Instructions for the task: Please start at the first line of the records beneath and quote each line exactly, ending with the line containing "match r with".
┌─ Input records
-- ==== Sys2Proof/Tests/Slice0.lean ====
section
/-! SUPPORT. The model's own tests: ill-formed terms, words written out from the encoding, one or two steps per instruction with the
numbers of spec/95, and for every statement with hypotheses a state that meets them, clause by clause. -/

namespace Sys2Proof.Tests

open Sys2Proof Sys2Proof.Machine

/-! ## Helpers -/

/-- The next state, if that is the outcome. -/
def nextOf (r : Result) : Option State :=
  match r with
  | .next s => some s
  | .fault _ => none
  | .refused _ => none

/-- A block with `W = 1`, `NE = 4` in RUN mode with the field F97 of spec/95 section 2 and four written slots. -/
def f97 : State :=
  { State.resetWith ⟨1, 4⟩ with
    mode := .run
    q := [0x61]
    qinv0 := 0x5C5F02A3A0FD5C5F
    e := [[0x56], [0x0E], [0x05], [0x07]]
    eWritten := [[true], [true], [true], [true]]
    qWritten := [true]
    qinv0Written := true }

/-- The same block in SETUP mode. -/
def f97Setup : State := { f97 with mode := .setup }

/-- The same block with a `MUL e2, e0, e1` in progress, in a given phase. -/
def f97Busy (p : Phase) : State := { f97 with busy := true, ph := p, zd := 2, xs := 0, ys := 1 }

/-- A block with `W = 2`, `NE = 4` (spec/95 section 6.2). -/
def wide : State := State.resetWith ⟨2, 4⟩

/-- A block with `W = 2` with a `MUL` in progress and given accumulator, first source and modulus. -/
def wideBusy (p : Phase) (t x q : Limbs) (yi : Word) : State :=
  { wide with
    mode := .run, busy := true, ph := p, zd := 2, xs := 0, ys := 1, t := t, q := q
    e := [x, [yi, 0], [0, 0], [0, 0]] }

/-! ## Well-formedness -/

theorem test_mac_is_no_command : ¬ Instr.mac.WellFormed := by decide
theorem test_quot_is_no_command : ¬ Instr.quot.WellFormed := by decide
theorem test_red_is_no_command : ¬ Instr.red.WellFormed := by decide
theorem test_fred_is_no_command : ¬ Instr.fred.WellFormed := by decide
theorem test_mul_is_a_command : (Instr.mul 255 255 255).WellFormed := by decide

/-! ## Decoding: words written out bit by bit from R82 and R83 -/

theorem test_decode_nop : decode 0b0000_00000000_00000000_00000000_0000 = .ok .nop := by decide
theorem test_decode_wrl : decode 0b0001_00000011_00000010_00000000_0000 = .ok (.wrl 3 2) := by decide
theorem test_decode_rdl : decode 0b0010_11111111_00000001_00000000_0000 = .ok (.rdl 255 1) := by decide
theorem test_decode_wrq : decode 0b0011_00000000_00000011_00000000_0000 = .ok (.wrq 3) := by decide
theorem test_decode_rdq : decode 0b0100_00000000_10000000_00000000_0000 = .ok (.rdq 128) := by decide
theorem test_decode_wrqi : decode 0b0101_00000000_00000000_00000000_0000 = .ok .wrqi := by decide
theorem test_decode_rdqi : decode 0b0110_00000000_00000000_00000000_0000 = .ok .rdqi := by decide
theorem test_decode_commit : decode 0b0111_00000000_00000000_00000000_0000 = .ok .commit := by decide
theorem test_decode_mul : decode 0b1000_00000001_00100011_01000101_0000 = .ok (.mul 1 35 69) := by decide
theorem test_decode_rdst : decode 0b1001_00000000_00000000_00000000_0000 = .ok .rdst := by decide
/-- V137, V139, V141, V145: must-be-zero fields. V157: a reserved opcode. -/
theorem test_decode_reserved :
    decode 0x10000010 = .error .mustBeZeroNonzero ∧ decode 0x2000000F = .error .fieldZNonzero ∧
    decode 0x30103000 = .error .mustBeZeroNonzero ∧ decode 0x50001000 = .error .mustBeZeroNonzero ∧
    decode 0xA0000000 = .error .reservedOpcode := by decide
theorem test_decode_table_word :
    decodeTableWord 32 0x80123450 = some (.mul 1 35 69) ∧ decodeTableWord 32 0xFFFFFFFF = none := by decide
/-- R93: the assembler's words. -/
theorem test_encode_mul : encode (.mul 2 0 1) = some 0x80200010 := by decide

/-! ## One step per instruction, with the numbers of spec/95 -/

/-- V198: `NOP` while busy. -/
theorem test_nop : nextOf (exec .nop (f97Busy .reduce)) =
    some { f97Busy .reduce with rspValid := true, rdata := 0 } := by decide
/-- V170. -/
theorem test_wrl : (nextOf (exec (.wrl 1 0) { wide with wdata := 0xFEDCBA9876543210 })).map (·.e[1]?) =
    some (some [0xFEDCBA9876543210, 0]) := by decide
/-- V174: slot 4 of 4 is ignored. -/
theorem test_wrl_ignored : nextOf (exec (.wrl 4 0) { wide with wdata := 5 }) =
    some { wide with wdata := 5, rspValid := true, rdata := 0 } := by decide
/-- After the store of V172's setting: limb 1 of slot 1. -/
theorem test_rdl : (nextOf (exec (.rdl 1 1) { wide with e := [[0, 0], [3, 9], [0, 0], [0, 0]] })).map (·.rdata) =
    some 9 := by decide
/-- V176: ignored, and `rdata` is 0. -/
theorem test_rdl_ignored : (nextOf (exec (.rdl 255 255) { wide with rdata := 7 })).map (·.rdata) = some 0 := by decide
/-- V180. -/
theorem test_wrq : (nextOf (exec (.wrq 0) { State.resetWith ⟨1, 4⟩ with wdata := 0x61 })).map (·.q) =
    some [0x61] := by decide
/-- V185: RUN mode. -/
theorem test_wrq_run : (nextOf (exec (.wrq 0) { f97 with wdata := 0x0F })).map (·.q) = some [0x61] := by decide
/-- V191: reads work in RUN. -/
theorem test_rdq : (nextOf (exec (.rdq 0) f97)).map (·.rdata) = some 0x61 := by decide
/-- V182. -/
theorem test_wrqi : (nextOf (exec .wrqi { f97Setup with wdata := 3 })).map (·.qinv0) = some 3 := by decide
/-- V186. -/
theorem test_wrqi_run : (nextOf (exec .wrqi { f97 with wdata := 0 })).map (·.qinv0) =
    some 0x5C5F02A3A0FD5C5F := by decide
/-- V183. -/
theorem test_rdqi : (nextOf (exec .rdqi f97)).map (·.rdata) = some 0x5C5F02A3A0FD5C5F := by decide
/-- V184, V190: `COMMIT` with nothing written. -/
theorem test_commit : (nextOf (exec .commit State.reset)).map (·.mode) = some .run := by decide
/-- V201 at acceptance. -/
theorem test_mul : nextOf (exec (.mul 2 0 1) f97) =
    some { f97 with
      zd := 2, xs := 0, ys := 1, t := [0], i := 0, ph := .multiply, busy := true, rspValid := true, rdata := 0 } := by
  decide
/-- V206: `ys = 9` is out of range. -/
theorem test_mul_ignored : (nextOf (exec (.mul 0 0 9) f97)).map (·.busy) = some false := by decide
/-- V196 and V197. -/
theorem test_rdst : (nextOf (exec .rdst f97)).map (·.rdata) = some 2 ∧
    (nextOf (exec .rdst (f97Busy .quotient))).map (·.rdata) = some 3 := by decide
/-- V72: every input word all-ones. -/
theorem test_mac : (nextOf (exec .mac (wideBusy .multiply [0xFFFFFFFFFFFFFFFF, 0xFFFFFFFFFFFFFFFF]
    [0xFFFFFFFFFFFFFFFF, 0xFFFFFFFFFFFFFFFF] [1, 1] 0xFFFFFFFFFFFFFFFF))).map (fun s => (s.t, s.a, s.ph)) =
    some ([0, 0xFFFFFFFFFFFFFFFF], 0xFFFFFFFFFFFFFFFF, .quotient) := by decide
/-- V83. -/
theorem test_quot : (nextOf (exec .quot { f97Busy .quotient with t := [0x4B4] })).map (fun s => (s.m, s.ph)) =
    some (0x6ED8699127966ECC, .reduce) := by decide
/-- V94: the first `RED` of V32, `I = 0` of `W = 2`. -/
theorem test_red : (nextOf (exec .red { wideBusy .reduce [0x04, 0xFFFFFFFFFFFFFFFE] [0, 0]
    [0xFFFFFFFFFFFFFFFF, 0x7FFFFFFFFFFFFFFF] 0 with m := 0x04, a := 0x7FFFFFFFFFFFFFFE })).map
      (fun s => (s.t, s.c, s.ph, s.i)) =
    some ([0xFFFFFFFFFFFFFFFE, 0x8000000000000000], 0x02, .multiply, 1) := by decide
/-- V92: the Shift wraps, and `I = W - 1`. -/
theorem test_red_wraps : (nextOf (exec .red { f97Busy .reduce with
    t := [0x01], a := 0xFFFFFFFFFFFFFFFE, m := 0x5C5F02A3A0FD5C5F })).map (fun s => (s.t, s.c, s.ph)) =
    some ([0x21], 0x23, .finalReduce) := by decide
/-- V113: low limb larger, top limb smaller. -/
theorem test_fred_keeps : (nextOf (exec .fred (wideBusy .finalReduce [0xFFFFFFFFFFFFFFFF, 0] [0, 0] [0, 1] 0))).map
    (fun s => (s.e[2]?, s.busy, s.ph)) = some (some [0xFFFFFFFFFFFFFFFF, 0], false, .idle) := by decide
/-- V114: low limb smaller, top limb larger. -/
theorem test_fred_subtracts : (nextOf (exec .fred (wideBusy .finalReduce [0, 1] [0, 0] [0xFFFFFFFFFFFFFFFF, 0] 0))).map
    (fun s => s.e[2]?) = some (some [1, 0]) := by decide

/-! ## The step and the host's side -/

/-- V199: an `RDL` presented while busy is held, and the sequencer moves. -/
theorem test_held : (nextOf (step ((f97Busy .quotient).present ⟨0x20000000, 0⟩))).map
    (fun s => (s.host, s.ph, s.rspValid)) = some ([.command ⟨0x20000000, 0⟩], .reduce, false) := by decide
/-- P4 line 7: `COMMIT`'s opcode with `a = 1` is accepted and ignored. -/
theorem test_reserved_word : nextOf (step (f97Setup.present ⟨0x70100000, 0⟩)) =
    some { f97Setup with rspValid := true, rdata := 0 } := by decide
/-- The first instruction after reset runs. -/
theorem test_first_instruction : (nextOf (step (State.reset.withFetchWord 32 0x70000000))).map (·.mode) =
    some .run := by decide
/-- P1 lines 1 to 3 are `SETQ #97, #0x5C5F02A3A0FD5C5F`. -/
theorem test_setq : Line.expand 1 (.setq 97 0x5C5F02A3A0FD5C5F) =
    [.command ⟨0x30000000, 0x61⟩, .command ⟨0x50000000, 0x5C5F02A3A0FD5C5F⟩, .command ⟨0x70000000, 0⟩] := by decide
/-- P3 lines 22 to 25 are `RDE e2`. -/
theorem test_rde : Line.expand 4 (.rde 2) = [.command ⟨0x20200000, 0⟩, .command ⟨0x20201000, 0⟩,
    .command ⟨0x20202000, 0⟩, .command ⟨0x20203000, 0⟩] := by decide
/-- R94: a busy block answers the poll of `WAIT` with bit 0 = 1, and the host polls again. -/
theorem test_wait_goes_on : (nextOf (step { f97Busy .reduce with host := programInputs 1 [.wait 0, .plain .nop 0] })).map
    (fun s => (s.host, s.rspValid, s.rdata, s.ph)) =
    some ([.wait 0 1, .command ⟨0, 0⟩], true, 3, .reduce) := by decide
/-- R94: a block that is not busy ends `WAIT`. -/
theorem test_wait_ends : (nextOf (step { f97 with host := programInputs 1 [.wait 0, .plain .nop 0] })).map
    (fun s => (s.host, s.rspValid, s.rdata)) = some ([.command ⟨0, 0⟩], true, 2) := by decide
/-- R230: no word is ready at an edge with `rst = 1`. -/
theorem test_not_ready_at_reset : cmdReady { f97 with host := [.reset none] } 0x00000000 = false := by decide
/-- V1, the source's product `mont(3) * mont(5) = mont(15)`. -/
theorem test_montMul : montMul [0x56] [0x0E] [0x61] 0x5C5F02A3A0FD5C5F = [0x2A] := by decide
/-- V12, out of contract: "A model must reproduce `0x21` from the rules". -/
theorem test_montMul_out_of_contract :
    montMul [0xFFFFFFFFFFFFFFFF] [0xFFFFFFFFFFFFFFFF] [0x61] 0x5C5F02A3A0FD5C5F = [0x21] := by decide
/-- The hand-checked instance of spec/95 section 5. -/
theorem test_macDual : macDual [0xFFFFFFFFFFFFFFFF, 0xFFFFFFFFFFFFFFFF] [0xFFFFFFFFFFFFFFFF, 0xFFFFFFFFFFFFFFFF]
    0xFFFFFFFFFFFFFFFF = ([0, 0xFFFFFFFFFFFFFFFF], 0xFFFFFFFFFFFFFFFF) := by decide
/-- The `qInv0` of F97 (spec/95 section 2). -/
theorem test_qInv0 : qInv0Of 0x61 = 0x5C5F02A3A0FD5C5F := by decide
└─
Exercise result:
-- ==== Sys2Proof/Tests/Slice0.lean ====
section
/-! SUPPORT. The model's own tests: ill-formed terms, words written out from the encoding, one or two steps per instruction with the
numbers of spec/95, and for every statement with hypotheses a state that meets them, clause by clause. -/

namespace Sys2Proof.Tests

open Sys2Proof Sys2Proof.Machine

/-! ## Helpers -/

/-- The next state, if that is the outcome. -/
def nextOf (r : Result) : Option State :=
  match r with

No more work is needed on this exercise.